> [DATA RECORDS]:
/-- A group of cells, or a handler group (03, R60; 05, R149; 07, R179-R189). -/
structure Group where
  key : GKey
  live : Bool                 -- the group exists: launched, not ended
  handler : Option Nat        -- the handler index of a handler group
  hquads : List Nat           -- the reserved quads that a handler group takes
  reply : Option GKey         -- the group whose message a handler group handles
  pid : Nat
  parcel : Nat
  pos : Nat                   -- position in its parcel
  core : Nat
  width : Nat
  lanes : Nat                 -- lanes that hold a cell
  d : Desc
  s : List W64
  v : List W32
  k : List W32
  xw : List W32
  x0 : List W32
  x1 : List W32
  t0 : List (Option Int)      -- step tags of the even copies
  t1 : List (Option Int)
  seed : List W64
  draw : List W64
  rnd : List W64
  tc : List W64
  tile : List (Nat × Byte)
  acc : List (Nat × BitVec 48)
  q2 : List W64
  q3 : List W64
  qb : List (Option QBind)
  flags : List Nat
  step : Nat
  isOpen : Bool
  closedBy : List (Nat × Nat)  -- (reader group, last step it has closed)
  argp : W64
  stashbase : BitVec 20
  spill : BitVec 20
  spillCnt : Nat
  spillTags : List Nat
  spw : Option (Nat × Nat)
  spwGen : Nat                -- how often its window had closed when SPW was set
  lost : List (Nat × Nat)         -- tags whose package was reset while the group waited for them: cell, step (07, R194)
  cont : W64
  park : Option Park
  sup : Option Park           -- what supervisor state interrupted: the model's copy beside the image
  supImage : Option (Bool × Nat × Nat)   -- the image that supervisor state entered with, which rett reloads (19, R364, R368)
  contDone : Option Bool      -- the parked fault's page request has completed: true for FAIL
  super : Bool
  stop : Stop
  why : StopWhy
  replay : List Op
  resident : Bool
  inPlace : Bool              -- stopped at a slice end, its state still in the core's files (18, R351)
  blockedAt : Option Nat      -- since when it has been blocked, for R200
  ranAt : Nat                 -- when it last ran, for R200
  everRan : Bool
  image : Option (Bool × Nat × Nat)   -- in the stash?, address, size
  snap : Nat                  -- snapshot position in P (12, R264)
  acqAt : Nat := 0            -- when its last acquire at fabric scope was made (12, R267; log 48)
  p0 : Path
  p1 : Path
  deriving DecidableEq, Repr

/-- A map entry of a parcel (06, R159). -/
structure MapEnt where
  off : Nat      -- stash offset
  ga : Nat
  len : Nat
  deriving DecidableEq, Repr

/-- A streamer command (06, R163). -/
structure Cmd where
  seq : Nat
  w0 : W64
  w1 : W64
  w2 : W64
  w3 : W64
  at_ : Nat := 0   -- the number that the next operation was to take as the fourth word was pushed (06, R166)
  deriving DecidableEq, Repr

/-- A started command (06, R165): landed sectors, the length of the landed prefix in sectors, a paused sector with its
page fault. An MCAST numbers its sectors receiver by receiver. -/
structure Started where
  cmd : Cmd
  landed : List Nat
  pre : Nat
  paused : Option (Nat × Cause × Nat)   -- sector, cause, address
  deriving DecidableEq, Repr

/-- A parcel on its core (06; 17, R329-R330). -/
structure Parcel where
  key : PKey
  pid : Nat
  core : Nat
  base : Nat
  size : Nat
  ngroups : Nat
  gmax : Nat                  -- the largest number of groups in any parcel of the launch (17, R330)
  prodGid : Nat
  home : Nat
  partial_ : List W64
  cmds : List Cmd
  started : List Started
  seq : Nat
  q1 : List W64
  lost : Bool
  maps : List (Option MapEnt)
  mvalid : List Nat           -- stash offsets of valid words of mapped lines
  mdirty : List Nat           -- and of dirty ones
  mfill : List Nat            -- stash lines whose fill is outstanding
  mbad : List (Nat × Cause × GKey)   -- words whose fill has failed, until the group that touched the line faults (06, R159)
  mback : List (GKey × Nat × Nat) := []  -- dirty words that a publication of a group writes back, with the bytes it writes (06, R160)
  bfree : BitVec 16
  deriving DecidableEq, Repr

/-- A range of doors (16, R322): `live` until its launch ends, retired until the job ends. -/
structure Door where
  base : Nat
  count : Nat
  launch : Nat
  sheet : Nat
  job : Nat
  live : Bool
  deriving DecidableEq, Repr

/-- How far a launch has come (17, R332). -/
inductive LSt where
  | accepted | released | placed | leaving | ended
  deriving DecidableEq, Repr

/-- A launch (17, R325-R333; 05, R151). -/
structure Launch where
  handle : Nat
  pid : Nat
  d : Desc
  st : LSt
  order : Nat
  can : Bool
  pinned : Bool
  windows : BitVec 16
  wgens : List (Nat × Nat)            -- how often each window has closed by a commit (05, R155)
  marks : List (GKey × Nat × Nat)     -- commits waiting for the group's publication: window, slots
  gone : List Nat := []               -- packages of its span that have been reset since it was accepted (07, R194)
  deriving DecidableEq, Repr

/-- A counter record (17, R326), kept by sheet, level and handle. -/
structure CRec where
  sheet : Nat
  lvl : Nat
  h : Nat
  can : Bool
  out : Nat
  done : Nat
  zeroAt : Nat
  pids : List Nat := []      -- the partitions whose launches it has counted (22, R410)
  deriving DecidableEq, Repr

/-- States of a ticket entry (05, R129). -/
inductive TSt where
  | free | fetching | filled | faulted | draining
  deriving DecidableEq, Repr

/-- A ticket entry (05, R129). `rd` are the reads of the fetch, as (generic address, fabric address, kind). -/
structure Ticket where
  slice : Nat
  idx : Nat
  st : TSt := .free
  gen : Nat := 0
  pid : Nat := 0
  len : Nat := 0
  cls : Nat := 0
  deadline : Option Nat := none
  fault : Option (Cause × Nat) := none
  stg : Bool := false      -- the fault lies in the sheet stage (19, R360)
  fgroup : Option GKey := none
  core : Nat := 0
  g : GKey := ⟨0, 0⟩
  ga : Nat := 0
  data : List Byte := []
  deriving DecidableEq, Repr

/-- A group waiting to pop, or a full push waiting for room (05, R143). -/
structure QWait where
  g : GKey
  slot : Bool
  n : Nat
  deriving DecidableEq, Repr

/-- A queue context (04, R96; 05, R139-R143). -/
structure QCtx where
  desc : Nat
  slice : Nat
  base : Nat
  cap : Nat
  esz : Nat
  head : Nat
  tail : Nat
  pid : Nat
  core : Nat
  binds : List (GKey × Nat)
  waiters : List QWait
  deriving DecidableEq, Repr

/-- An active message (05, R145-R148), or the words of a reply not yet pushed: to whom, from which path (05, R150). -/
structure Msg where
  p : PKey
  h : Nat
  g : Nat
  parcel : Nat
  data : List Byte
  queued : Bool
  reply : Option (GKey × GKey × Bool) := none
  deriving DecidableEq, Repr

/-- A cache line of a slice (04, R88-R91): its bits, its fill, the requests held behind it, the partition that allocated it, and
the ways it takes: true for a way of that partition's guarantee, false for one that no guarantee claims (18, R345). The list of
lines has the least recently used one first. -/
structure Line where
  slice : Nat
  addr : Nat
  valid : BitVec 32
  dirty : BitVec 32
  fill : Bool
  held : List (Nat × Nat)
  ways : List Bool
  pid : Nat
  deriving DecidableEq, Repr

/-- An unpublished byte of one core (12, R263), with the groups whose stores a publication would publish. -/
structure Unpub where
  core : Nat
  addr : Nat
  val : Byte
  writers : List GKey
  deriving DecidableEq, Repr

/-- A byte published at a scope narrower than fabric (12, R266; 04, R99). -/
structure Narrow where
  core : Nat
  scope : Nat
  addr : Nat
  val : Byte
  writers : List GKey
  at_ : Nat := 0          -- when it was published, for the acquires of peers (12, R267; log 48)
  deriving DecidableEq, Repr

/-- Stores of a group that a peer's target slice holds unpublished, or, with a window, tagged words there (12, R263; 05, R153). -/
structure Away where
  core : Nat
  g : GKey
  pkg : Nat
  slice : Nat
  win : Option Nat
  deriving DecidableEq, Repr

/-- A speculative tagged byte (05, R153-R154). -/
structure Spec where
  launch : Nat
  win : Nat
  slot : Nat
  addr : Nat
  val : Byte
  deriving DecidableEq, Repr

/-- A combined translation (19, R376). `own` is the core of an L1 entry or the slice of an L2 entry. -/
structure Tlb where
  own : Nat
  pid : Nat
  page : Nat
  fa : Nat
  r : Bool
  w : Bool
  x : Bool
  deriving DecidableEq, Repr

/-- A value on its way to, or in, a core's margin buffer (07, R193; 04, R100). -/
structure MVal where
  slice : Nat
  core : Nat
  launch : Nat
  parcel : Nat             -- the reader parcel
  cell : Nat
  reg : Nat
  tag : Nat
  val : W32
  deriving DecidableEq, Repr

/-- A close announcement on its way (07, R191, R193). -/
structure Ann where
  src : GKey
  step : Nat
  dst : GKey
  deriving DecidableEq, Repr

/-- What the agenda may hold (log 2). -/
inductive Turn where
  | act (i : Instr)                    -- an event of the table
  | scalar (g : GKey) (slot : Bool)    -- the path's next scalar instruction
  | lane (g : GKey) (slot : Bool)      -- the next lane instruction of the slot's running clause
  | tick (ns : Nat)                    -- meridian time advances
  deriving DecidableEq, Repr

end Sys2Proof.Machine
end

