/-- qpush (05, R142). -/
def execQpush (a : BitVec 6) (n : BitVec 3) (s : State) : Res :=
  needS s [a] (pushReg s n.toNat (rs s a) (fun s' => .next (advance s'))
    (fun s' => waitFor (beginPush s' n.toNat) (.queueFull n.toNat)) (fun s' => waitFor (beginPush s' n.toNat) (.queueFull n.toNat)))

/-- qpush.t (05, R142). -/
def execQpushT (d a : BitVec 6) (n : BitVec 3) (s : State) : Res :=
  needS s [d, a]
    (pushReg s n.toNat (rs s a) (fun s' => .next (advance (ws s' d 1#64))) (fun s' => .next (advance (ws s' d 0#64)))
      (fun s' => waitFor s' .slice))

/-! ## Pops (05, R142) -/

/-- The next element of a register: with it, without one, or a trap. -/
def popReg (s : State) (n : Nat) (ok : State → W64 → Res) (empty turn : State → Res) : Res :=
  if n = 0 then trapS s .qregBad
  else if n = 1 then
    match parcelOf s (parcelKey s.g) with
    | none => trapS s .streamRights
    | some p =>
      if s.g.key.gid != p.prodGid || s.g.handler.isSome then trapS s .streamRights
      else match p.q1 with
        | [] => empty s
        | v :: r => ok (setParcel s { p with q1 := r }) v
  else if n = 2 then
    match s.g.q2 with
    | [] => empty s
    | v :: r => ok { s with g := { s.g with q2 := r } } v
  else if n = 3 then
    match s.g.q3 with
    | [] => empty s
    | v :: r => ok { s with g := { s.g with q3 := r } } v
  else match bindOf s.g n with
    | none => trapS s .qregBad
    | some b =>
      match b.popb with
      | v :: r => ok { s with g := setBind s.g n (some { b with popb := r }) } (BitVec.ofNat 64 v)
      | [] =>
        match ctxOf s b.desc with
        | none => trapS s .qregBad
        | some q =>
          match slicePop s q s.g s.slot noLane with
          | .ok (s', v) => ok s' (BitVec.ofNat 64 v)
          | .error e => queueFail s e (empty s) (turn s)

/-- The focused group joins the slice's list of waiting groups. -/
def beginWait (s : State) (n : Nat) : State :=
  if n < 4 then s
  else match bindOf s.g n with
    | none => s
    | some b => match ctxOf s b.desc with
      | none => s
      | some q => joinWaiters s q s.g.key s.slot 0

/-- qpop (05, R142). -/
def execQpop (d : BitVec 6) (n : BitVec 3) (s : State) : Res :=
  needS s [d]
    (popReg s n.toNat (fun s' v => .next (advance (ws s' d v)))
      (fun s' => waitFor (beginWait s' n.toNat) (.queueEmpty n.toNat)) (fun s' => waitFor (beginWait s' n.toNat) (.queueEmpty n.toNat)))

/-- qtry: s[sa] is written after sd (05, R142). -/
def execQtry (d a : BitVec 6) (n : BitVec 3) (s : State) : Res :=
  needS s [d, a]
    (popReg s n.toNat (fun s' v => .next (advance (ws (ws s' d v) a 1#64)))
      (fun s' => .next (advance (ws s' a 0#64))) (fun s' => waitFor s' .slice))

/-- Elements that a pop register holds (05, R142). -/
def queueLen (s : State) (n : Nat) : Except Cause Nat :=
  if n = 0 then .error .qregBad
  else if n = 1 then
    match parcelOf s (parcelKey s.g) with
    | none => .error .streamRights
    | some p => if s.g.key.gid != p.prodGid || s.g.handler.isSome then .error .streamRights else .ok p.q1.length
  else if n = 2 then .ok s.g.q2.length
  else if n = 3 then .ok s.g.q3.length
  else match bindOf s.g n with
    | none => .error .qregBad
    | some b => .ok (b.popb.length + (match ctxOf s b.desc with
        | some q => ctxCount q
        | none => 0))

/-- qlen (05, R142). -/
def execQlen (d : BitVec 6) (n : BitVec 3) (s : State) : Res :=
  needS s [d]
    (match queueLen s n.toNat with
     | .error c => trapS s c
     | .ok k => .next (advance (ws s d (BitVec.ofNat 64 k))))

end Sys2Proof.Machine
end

> [ACTION ITEM]:
When you answer, output each line of the data exactly as given, from its first line up to and including the one with "handler : Option".

> [REPLY TO THE TASK]:
/-- A group of cells, or a handler group (03, R60; 05, R149; 07, R179-R189). -/
structure Group where
  key : GKey
  live : Bool                 -- the group exists: launched, not ended
  handler : Option Nat        -- the handler index of a handler group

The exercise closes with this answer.